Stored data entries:
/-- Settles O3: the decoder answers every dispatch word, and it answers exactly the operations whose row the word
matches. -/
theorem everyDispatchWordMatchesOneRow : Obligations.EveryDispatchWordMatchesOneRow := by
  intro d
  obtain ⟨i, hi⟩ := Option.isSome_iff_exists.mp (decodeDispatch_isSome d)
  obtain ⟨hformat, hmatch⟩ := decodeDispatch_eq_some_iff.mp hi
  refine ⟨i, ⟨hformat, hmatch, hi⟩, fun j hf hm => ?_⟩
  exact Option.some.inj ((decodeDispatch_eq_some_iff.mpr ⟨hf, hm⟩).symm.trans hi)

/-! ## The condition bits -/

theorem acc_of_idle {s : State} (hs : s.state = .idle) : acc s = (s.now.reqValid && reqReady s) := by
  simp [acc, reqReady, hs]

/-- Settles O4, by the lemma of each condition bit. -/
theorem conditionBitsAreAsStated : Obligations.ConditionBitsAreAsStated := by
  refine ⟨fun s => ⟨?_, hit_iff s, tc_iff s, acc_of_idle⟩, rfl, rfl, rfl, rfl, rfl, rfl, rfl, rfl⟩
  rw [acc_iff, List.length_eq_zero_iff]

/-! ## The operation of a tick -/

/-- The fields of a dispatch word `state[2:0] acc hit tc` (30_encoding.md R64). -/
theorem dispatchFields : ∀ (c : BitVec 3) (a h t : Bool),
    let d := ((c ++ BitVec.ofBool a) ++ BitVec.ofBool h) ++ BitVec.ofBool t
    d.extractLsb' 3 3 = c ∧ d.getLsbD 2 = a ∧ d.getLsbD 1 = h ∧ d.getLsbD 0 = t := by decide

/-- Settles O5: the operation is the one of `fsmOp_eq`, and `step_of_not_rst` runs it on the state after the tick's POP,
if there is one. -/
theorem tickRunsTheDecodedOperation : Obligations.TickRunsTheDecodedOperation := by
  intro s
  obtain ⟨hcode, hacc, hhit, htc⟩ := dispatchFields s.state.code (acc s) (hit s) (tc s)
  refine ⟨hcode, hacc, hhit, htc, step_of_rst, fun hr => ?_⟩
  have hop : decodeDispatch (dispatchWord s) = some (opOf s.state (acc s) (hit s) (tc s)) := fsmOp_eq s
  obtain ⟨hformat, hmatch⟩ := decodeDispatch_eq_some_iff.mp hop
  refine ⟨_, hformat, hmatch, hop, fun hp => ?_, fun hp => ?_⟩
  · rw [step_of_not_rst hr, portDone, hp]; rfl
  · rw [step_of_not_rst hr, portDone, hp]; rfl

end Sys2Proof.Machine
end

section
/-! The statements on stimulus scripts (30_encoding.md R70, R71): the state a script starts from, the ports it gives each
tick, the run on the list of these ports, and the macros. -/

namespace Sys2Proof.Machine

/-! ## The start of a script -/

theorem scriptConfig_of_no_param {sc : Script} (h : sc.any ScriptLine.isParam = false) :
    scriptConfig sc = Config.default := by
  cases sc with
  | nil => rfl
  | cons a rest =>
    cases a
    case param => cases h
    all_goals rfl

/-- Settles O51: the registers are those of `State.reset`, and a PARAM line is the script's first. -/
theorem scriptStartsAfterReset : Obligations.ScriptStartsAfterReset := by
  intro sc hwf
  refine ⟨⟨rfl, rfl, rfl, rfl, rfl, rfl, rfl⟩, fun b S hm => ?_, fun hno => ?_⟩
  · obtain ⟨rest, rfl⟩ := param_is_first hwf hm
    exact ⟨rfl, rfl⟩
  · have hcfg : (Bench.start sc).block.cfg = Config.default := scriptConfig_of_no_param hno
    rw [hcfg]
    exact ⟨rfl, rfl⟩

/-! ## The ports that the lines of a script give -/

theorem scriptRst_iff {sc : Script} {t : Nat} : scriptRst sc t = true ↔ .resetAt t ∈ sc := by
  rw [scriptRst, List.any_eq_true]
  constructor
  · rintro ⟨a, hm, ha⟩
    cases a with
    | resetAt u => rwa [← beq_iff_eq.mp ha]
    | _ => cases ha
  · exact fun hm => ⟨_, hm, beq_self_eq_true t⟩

--

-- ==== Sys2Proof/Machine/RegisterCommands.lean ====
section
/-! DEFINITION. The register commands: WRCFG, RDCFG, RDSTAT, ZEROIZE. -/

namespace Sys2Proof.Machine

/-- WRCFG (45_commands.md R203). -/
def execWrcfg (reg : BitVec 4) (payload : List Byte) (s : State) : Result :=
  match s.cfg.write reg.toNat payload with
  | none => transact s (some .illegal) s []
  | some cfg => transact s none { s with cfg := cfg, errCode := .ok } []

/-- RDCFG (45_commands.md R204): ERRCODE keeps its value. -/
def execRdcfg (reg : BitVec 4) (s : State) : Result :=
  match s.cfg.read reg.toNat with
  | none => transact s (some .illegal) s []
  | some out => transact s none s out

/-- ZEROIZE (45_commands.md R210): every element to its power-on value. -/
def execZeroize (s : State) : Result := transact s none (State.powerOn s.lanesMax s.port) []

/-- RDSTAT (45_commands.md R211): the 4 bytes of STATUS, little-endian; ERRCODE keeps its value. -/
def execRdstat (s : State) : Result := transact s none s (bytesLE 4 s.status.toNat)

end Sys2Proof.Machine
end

* Work to be completed
Where does the string "keeps" appear in the records above? Return every line that holds it.

* Task answer
/-- RDCFG (45_commands.md R204): ERRCODE keeps its value. -/
/-- RDSTAT (45_commands.md R211): the 4 bytes of STATUS, little-endian; ERRCODE keeps its value. -/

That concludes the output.